First, we should determine if confidence can be reliably decoded prior to the user's decision, and how accurate such decoding can be. This pre-response decoding is necessary in order for the BCI to have time to influence the user's decision via sensory feedback. Second, we should determine if the accuracy of such a pre-response decoder is sufficient to enable a BCI to improve the user's decision accuracy, and under what task conditions this improvement is observed. Here, we address these two standing questions.

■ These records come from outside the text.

/-! ## `setI` -/

@[simp] theorem State.setI_v (s : State) (a : Word) : (s.setI a).v = s.v := rfl
@[simp] theorem State.setI_pc (s : State) (a : Word) : (s.setI a).pc = s.pc := rfl
@[simp] theorem State.setI_i (s : State) (a : Word) : (s.setI a).i = a := rfl
@[simp] theorem State.setI_stack (s : State) (a : Word) : (s.setI a).stack = s.stack := rfl
@[simp] theorem State.setI_sp (s : State) (a : Word) : (s.setI a).sp = s.sp := rfl
@[simp] theorem State.setI_dt (s : State) (a : Word) : (s.setI a).dt = s.dt := rfl
@[simp] theorem State.setI_st (s : State) (a : Word) : (s.setI a).st = s.st := rfl
@[simp] theorem State.setI_keys (s : State) (a : Word) : (s.setI a).keys = s.keys := rfl
@[simp] theorem State.setI_fb (s : State) (a : Word) : (s.setI a).fb = s.fb := rfl
@[simp] theorem State.setI_mem (s : State) (a : Word) : (s.setI a).mem = s.mem := rfl
@[simp] theorem State.setI_fault (s : State) (a : Word) : (s.setI a).fault = s.fault := rfl
@[simp] theorem State.setI_font (s : State) (a : Word) : (s.setI a).font = s.font := rfl
@[simp] theorem State.byteAt_setI (s : State) (a : Word) (addr : Nat) : (s.setI a).byteAt addr = s.byteAt addr := rfl
@[simp] theorem State.setI_draws (s : State) (a : Word) : (s.setI a).draws = s.draws := rfl
@[simp] theorem State.getV_setI (s : State) (a : Word) (r : Nibble) : (s.setI a).getV r = s.getV r := rfl

/-! ## `setDT` -/

@[simp] theorem State.setDT_v (s : State) (b : Byte) : (s.setDT b).v = s.v := rfl
@[simp] theorem State.setDT_pc (s : State) (b : Byte) : (s.setDT b).pc = s.pc := rfl
@[simp] theorem State.setDT_i (s : State) (b : Byte) : (s.setDT b).i = s.i := rfl
@[simp] theorem State.setDT_stack (s : State) (b : Byte) : (s.setDT b).stack = s.stack := rfl
@[simp] theorem State.setDT_sp (s : State) (b : Byte) : (s.setDT b).sp = s.sp := rfl
@[simp] theorem State.setDT_dt (s : State) (b : Byte) : (s.setDT b).dt = b := rfl
@[simp] theorem State.setDT_st (s : State) (b : Byte) : (s.setDT b).st = s.st := rfl
@[simp] theorem State.setDT_keys (s : State) (b : Byte) : (s.setDT b).keys = s.keys := rfl
@[simp] theorem State.setDT_fb (s : State) (b : Byte) : (s.setDT b).fb = s.fb := rfl
@[simp] theorem State.setDT_mem (s : State) (b : Byte) : (s.setDT b).mem = s.mem := rfl
@[simp] theorem State.setDT_fault (s : State) (b : Byte) : (s.setDT b).fault = s.fault := rfl
@[simp] theorem State.setDT_font (s : State) (b : Byte) : (s.setDT b).font = s.font := rfl
@[simp] theorem State.byteAt_setDT (s : State) (b : Byte) (addr : Nat) : (s.setDT b).byteAt addr = s.byteAt addr := rfl
@[simp] theorem State.setDT_draws (s : State) (b : Byte) : (s.setDT b).draws = s.draws := rfl
@[simp] theorem State.getV_setDT (s : State) (b : Byte) (r : Nibble) : (s.setDT b).getV r = s.getV r := rfl

/-! ## `setST` -/

@[simp] theorem State.setST_v (s : State) (b : Byte) : (s.setST b).v = s.v := rfl
@[simp] theorem State.setST_pc (s : State) (b : Byte) : (s.setST b).pc = s.pc := rfl
@[simp] theorem State.setST_i (s : State) (b : Byte) : (s.setST b).i = s.i := rfl
@[simp] theorem State.setST_stack (s : State) (b : Byte) : (s.setST b).stack = s.stack := rfl
@[simp] theorem State.setST_sp (s : State) (b : Byte) : (s.setST b).sp = s.sp := rfl
@[simp] theorem State.setST_dt (s : State) (b : Byte) : (s.setST b).dt = s.dt := rfl
@[simp] theorem State.setST_st (s : State) (b : Byte) : (s.setST b).st = b := rfl
@[simp] theorem State.setST_keys (s : State) (b : Byte) : (s.setST b).keys = s.keys := rfl
@[simp] theorem State.setST_fb (s : State) (b : Byte) : (s.setST b).fb = s.fb := rfl
@[simp] theorem State.setST_mem (s : State) (b : Byte) : (s.setST b).mem = s.mem := rfl
@[simp] theorem State.setST_fault (s : State) (b : Byte) : (s.setST b).fault = s.fault := rfl
@[simp] theorem State.setST_font (s : State) (b : Byte) : (s.setST b).font = s.font := rfl
@[simp] theorem State.byteAt_setST (s : State) (b : Byte) (addr : Nat) : (s.setST b).byteAt addr = s.byteAt addr := rfl
@[simp] theorem State.setST_draws (s : State) (b : Byte) : (s.setST b).draws = s.draws := rfl
@[simp] theorem State.getV_setST (s : State) (b : Byte) (r : Nibble) : (s.setST b).getV r = s.getV r := rfl

/-! ## `setFb` -/

@[simp] theorem State.setFb_v (s : State) (f : Framebuffer) : (s.setFb f).v = s.v := rfl
@[simp] theorem State.setFb_pc (s : State) (f : Framebuffer) : (s.setFb f).pc = s.pc := rfl
@[simp] theorem State.setFb_i (s : State) (f : Framebuffer) : (s.setFb f).i = s.i := rfl
@[simp] theorem State.setFb_stack (s : State) (f : Framebuffer) : (s.setFb f).stack = s.stack := rfl
@[simp] theorem State.setFb_sp (s : State) (f : Framebuffer) : (s.setFb f).sp = s.sp := rfl
@[simp] theorem State.setFb_dt (s : State) (f : Framebuffer) : (s.setFb f).dt = s.dt := rfl
@[simp] theorem State.setFb_st (s : State) (f : Framebuffer) : (s.setFb f).st = s.st := rfl
@[simp] theorem State.setFb_keys (s : State) (f : Framebuffer) : (s.setFb f).keys = s.keys := rfl
@[simp] theorem State.setFb_fb (s : State) (f : Framebuffer) : (s.setFb f).fb = f := rfl
@[simp] theorem State.setFb_mem (s : State) (f : Framebuffer) : (s.setFb f).mem = s.mem := rfl
@[simp] theorem State.setFb_fault (s : State) (f : Framebuffer) : (s.setFb f).fault = s.fault := rfl
@[simp] theorem State.setFb_font (s : State) (f : Framebuffer) : (s.setFb f).font = s.font := rfl
@[simp] theorem State.byteAt_setFb (s : State) (f : Framebuffer) (addr : Nat) : (s.setFb f).byteAt addr = s.byteAt addr := rfl
@[simp] theorem State.setFb_draws (s : State) (f : Framebuffer) : (s.setFb f).draws = s.draws := rfl
@[simp] theorem State.getV_setFb (s : State) (f : Framebuffer) (r : Nibble) : (s.setFb f).getV r = s.getV r := rfl
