/-- The end of a flag-writing instruction whose result is `a` and whose flag is `b`: the flag is written last, so that with `x = 15`
it is what stays (R84). -/
theorem State.aluFlagged_next (s : State) (x : Nibble) {r : Byte} {flag : Bool} {a b : Nat} (hr : r.toNat = a)
    (hflag : (flagByte flag).toNat = b) : ∃ t, s.aluFlagged x r flag = .next t
      ∧ (x ≠ flagReg → (t.getV x).toNat = a) ∧ (t.getV flagReg).toNat = b ∧ t.pc = s.pc + 2
      ∧ KeepsRegsExcept [x, flagReg] s t ∧ KeepsExcept [.regs, .pc] s t := by
  refine ⟨_, rfl, fun hx => ?_, ?_, rfl, keepsRegs_flagged s x r _,
    ((keeps_setV s x r).trans (keeps_setV _ flagReg _)).advance⟩
  · rw [State.getV_advance, State.getV_setV_ne _ _ hx, State.getV_setV_same, hr]
  · rw [State.getV_setV_advance_same, hflag]

/-- A flag that is a decided condition. -/
theorem flagByte_decide (p : Prop) [Decidable p] : (flagByte (decide p)).toNat = if p then 1 else 0 := by
  simp

theorem flagByte_addCarry (a b : Byte) : (flagByte (addCarry a b)).toNat = if 255 < a.toNat + b.toNat then 1 else 0 := by
  rw [addCarry_eq, flagByte_decide]

theorem flagByte_notBorrow (a b : Byte) : (flagByte (notBorrow a b)).toNat = if b.toNat ≤ a.toNat then 1 else 0 := by
  rw [notBorrow_eq, flagByte_decide]

/-- Settles O43: the 9-bit sum and its top bit as numbers. -/
theorem addWithCarryOut : Obligations.AddWithCarryOut := fun s x _ =>
  ⟨decodeWord_of_formatR rfl rfl, s.aluFlagged_next x (addResult_toNat ..) (flagByte_addCarry ..)⟩

/-- Settles O44: the difference and its NOT borrow as numbers. -/
theorem subtractWithNotBorrow : Obligations.SubtractWithNotBorrow := fun s x _ =>
  ⟨decodeWord_of_formatR rfl rfl, s.aluFlagged_next x (subResult_toNat ..) (flagByte_notBorrow ..)⟩

/-- Settles O45: the same difference with its operands exchanged. -/
theorem reverseSubtractWithNotBorrow : Obligations.ReverseSubtractWithNotBorrow := fun s x _ =>
  ⟨decodeWord_of_formatR rfl rfl, s.aluFlagged_next x (subResult_toNat ..) (flagByte_notBorrow ..)⟩

/-- Settles O46: the shifted byte and the bit shifted out as numbers. -/
theorem shiftsCaptureTheLostBit : Obligations.ShiftsCaptureTheLostBit := fun s x _ =>
  ⟨s.aluFlagged_next x (shrResult_toNat _) (flagByte_shrLost _), s.aluFlagged_next x (shlResult_toNat _) (flagByte_shlLost _)⟩

theorem exec_rnd (x : Nibble) (kk : Byte) (s : State) :
    exec (.rnd x kk) s = .next (s.bumpDraws.setV x (Config.rnd s.draws &&& kk)).advance := rfl

theorem keeps_bumpDraws (s : State) : KeepsExcept [.draws] s s.bumpDraws := by
  intro p hp; cases p <;> simp_all [Part.kept]

/-- Settles O41: the instruction consumes a draw, writes the one register `x` and advances. -/
theorem randomIsMaskedByTheImmediate : Obligations.RandomIsMaskedByTheImmediate := by
  refine fun s x kk => ⟨_, exec_rnd x kk s, fun k _ => ?_, rfl, rfl, keepsRegs_setV s.bumpDraws x _, ?_⟩
  · rw [State.getV_setV_advance_same, BitVec.getLsbD_and]
  · have hdraw := (keeps_bumpDraws s).mono (qs := [.regs, .pc, .draws]) (by simp)
    exact hdraw.trans ((keeps_setV s.bumpDraws x _).advance.mono (by simp))

end Sys2Proof.Machine
end

section
/-! The skips on two registers and on a key, the key wait, and the unrecognized opcode (41_skip.md R75 to R78; 46_timer_key.md R110;
47_unrecognized.md R114). -/

namespace Sys2Proof.Machine

theorem exec_seReg (x y n : Nibble) (s : State) : exec (.seReg x y n) s = .next (s.skipIf (s.getV x == s.getV y)) := rfl

theorem exec_sneReg (x y n : Nibble) (s : State) : exec (.sneReg x y n) s = .next (s.skipIf (s.getV x != s.getV y)) := rfl

theorem exec_skp (x : Nibble) (s : State) : exec (.skp x) s = .next (s.skipIf (s.keyHeld (s.keyOf x))) := rfl

theorem exec_sknp (x : Nibble) (s : State) : exec (.sknp x) s = .next (s.skipIf (!s.keyHeld (s.keyOf x))) := rfl

/-- Settles O36: each instruction is one `skipIf`, on the bytes `V[x]` and `V[y]`. -/
theorem skipsOnTwoRegisters : Obligations.SkipsOnTwoRegisters := fun s x y n =>
  ⟨⟨_, exec_seReg x y n s, s.skipIf_beq_pc _ _, keeps_skipIf s _⟩,
    ⟨_, exec_sneReg x y n s, s.skipIf_bne_pc _ _, keeps_skipIf s _⟩⟩

/-- Settles O37: each instruction is one `skipIf`, on the key that the low nibble of `V[x]` names. -/
theorem skipsOnAKey : Obligations.SkipsOnAKey := by
  intro s x k hk
  have hkey : s.keyOf x = k := BitVec.eq_of_toNat_eq ((s.keyOf_toNat x).trans hk.symm)
  refine ⟨⟨_, exec_skp x s, ?_, keeps_skipIf s _⟩, ⟨_, exec_sknp x s, ?_, keeps_skipIf s _⟩⟩ <;>
    cases hheld : s.keyHeld k <;> simp [hkey, hheld]

/-- Settles O59: the key scan finds none, or the lowest key. -/
theorem keyWaitHoldsOrStoresTheLowestKey : Obligations.KeyWaitHoldsOrStoresTheLowestKey := by
  refine fun s x => ⟨fun hnone => exec_ldVxK_held x (s.firstKey_eq_none_iff.2 hnone), fun k hk hlow =>
    ⟨_, exec_ldVxK_stores x (s.firstKey_eq_some k hk hlow), ?_, rfl, keepsRegs_setV s x _, (keeps_setV s x _).advance⟩⟩
  rw [State.getV_setV_advance_same, BitVec.toNat_ofNat, Nat.mod_eq_of_lt (k.isLt.trans (by decide))]

theorem exec_undef (op : Word) (s : State) : exec (.undef op) s = .next s.advance := rfl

Regarding the first question, prior work has shown that decision confidence is reflected in neural activity, and can be decoded at above-chance levels [39, 41–45]. However, it is still largely unclear whether the neural encoding of confidence is stimulus-locked or response-locked. This distinction is of critical importance for BCI development, as it determines the ways in which a BCI can intervene in the decision-making process. If confidence can be decoded prior to the decision, then a BCI can provide feedback to influence the very same decision, for example to discourage decision making when the user is not confident. If confidence can only be decoded after the decision, a BCI would not be able to influence the same decision, but could still be useful for performance monitoring, for example to keep track of how well-calibrated a user's confidence is to their performance. While some studies show that neural activity is modulated by confidence in the stimulus-locked epoch [41, 46, 47], others suggest that this encoding is stronger in the response-locked epoch [39, 42, 48]. We thus first focus on the question of whether confidence is a stimulus- or response-locked phenomenon, and if it is stimulus-locked, how well it can be decoded.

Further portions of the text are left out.